Assignment
Find the line with "GraphInv s := by" and the line with "Table.forall_get counts, lifts⟩" in the entries below; output exactly those two lines, every line between them, and no others.

Supplied material
● ● ● ● ● ● ●

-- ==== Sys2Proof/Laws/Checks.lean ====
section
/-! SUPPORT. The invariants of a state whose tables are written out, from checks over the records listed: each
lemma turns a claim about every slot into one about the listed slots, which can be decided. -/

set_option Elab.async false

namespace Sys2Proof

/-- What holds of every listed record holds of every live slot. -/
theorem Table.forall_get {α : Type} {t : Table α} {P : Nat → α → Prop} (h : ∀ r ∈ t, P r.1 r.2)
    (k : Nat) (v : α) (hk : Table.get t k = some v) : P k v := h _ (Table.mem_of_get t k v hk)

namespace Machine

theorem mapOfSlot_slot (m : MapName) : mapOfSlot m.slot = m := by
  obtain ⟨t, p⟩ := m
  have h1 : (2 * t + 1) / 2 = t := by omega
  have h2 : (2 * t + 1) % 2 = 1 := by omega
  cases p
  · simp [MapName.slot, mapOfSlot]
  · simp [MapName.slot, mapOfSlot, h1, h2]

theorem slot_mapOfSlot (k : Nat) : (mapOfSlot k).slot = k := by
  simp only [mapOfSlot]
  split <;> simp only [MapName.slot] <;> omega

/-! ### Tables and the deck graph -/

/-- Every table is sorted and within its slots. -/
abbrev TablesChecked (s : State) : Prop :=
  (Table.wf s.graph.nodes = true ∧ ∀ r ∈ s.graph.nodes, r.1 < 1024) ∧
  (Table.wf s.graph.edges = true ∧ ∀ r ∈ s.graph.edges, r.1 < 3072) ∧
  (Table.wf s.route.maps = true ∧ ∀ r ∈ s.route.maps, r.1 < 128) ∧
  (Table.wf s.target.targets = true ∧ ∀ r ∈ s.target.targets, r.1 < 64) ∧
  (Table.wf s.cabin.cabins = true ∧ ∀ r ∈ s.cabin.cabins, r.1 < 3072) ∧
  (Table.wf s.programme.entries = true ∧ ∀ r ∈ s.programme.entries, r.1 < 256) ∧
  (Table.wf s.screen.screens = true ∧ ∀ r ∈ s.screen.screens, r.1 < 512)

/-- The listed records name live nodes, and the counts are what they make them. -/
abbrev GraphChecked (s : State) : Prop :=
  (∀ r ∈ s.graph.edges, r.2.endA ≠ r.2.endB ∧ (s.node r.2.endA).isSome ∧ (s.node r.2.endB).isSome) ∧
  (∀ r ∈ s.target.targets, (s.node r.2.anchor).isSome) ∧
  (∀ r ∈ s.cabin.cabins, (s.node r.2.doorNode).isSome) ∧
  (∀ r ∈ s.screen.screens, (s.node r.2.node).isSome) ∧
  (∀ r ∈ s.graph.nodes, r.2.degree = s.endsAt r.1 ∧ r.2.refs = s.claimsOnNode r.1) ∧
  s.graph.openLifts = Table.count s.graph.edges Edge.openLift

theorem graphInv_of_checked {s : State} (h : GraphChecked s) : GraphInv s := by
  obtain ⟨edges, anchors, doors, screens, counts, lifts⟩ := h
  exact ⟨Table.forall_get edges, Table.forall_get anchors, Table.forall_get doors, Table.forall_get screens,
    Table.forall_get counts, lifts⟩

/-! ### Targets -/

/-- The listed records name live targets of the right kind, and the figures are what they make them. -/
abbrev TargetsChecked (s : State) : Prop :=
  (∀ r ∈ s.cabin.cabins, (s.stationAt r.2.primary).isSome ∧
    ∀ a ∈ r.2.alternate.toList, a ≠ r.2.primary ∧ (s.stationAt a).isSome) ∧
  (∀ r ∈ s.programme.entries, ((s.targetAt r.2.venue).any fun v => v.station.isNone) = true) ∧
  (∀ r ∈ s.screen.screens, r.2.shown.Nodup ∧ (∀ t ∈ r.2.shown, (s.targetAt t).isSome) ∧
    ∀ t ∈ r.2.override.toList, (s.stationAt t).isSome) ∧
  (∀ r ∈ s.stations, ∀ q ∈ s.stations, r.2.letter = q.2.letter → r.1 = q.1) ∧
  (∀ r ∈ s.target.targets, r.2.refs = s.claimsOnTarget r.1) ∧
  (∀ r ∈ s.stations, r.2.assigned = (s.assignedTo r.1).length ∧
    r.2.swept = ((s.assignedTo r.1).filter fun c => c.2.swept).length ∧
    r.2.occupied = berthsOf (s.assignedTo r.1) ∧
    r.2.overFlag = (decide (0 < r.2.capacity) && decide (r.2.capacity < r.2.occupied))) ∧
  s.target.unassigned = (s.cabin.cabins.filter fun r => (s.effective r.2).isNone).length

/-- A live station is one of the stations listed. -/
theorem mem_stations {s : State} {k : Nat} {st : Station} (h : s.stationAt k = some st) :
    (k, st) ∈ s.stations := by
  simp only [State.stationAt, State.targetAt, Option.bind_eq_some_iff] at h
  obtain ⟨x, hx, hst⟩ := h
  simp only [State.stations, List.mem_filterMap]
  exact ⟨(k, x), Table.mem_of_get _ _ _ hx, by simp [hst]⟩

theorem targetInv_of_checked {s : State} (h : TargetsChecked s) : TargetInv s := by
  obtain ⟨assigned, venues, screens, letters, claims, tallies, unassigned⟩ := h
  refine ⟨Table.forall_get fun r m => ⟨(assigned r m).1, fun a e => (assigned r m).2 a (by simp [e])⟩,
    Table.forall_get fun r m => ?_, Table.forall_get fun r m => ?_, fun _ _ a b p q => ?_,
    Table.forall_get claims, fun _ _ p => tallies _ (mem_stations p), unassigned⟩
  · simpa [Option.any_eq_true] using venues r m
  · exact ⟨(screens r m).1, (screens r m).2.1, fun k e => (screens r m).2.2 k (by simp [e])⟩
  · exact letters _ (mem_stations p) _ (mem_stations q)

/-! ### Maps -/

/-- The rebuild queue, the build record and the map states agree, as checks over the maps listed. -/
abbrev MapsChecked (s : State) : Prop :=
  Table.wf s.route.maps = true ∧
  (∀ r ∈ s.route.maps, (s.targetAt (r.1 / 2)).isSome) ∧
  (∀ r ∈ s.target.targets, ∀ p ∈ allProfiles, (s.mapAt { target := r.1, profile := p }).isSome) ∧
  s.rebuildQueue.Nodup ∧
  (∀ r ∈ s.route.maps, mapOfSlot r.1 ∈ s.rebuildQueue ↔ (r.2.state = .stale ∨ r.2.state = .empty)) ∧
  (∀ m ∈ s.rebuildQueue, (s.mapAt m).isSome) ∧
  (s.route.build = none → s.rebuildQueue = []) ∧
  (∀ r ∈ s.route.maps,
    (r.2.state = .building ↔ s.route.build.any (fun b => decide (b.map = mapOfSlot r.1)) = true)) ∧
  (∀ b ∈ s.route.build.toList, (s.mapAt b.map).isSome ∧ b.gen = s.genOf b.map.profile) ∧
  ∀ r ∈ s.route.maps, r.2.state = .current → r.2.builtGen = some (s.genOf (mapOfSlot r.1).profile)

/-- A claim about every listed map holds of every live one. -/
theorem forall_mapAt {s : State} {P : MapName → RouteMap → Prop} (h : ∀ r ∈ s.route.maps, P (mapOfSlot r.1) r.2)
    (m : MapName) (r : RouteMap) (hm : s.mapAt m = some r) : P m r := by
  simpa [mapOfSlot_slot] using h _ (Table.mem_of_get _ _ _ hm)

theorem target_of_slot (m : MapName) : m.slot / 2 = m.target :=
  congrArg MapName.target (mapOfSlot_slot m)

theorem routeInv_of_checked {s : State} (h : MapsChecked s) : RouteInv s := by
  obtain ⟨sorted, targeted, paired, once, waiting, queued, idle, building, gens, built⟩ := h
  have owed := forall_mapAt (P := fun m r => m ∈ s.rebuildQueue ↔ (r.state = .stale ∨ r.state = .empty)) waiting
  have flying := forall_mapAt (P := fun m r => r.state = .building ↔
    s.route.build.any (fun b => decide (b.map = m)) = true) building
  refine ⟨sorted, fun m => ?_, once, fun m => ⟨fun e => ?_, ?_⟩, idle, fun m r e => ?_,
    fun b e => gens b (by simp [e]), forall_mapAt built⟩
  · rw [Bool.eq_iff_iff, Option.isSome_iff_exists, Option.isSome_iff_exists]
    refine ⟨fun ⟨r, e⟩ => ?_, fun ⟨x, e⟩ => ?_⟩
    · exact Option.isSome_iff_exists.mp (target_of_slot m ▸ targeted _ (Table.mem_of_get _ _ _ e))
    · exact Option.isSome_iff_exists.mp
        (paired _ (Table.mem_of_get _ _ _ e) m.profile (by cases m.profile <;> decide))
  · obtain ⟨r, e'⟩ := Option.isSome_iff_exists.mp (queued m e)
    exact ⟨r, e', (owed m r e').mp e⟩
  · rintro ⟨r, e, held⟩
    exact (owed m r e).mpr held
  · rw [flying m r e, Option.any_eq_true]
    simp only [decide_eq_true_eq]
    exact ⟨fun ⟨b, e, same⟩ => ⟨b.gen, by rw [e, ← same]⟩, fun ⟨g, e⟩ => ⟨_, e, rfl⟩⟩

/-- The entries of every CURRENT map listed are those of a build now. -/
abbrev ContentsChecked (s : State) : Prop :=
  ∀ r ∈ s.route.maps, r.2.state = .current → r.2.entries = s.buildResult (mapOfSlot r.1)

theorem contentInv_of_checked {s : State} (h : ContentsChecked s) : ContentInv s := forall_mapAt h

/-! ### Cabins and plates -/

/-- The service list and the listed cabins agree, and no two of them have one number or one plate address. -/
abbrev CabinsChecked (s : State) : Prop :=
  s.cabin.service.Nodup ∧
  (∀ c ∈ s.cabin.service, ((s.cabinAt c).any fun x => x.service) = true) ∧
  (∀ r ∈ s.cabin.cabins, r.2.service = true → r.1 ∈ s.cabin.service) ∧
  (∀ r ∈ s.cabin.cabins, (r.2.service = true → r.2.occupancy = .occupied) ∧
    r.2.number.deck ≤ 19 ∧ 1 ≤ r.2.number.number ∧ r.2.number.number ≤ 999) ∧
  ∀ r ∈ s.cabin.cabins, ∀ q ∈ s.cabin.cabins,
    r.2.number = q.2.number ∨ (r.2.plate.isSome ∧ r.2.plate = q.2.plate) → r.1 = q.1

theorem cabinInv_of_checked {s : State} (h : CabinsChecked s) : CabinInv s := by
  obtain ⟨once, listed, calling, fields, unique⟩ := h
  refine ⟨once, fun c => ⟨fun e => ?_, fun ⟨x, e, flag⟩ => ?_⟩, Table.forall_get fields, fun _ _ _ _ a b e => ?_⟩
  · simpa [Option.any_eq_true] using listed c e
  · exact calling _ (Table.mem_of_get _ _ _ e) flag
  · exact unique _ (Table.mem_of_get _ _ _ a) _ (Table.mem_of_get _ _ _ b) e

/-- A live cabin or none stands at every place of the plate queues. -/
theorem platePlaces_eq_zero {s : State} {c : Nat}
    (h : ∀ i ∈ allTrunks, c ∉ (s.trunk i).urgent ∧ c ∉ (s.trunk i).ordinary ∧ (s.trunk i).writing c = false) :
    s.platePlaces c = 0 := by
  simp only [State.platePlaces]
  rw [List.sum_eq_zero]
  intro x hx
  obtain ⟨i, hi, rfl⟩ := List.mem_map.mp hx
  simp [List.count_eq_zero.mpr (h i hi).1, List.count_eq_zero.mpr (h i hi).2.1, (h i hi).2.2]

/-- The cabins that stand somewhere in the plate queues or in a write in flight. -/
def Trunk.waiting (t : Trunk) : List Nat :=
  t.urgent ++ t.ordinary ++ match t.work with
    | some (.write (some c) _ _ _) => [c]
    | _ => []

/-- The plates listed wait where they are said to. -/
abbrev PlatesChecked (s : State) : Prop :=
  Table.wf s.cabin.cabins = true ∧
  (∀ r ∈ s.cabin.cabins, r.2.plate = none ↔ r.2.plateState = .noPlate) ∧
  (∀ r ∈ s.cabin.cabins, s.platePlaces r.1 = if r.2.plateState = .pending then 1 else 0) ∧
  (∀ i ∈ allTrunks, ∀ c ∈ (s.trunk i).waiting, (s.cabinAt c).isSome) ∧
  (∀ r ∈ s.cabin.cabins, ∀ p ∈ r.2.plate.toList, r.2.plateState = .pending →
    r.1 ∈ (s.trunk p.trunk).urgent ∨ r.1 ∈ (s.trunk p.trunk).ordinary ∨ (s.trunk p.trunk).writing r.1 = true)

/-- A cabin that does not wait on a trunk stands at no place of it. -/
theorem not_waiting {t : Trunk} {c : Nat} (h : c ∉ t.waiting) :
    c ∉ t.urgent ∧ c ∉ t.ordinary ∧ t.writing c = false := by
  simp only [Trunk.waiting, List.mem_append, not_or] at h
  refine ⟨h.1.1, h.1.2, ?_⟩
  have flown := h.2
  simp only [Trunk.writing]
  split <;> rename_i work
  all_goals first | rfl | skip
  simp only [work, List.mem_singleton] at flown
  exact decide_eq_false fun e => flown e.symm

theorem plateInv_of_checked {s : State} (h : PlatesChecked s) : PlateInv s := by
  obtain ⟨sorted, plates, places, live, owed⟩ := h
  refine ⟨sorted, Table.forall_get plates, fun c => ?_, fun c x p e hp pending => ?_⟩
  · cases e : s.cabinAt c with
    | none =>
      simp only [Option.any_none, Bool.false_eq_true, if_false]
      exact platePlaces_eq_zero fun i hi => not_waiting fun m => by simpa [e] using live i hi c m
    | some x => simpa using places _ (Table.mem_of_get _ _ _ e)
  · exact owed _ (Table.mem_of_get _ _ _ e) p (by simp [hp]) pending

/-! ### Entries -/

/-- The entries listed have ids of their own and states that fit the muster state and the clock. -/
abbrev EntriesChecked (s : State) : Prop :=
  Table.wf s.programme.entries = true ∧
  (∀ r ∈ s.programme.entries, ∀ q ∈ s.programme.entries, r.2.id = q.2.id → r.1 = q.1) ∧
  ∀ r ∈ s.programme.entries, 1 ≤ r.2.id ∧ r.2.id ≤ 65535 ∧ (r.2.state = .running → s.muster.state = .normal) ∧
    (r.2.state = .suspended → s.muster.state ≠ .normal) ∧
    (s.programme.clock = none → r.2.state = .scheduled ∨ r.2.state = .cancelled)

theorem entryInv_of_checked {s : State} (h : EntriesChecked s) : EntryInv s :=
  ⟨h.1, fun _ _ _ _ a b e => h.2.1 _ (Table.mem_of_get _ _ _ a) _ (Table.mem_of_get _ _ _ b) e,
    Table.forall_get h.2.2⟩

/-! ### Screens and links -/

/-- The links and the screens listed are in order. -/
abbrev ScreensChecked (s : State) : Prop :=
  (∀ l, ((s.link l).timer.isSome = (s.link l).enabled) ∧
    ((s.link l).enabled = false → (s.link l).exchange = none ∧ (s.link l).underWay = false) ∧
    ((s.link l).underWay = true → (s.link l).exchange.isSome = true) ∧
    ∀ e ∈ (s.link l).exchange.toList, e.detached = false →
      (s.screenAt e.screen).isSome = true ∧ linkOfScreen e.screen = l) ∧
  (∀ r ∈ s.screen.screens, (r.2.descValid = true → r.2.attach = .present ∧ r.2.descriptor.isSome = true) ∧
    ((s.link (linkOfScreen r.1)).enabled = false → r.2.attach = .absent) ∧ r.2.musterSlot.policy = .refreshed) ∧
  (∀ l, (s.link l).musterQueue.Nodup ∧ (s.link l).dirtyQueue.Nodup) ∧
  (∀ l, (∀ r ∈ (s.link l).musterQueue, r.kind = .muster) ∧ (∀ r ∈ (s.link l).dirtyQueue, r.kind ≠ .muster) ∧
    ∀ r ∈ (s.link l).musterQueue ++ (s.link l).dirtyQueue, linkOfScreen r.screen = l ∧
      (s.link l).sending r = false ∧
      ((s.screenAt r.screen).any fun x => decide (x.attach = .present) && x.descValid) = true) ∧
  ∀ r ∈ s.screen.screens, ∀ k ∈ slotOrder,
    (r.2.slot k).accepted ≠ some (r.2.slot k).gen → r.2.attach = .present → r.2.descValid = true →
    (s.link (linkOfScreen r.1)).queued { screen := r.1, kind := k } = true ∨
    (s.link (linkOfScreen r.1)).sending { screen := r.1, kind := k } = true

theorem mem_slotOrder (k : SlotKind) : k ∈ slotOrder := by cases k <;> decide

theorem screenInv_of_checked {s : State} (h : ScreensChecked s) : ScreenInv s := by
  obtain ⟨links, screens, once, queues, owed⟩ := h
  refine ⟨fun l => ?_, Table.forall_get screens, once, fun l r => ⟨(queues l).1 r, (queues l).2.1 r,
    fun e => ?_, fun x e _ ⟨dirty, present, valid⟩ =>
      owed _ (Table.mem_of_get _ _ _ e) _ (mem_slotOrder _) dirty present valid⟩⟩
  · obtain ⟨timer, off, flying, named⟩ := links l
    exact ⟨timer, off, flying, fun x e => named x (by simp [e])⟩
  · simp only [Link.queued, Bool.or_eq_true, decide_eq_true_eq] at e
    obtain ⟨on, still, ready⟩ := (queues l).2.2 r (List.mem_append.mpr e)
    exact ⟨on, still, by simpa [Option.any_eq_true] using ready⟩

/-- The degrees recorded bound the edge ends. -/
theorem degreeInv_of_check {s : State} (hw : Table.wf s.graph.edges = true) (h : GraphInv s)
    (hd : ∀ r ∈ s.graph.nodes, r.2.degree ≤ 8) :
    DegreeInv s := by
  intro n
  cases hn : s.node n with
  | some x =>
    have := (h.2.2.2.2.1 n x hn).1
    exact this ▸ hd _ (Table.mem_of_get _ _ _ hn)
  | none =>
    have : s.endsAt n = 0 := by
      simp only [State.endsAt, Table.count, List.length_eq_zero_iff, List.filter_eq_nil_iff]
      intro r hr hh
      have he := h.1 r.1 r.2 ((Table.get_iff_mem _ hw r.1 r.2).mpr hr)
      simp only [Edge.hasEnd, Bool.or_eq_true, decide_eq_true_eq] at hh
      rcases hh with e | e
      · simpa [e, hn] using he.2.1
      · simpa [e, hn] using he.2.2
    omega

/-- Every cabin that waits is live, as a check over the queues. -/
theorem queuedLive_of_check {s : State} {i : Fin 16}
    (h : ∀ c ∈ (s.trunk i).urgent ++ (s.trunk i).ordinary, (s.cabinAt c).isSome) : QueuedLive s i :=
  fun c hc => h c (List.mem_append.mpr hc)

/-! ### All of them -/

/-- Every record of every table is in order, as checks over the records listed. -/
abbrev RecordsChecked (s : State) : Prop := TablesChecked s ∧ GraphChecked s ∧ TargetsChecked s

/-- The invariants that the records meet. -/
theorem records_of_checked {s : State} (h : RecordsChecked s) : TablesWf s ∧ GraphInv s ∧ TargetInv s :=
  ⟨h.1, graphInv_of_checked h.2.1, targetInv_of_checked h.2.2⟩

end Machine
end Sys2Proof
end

● ● ● ● ● ● ●

Exercise answer
theorem graphInv_of_checked {s : State} (h : GraphChecked s) : GraphInv s := by
  obtain ⟨edges, anchors, doors, screens, counts, lifts⟩ := h
  exact ⟨Table.forall_get edges, Table.forall_get anchors, Table.forall_get doors, Table.forall_get screens,
    Table.forall_get counts, lifts⟩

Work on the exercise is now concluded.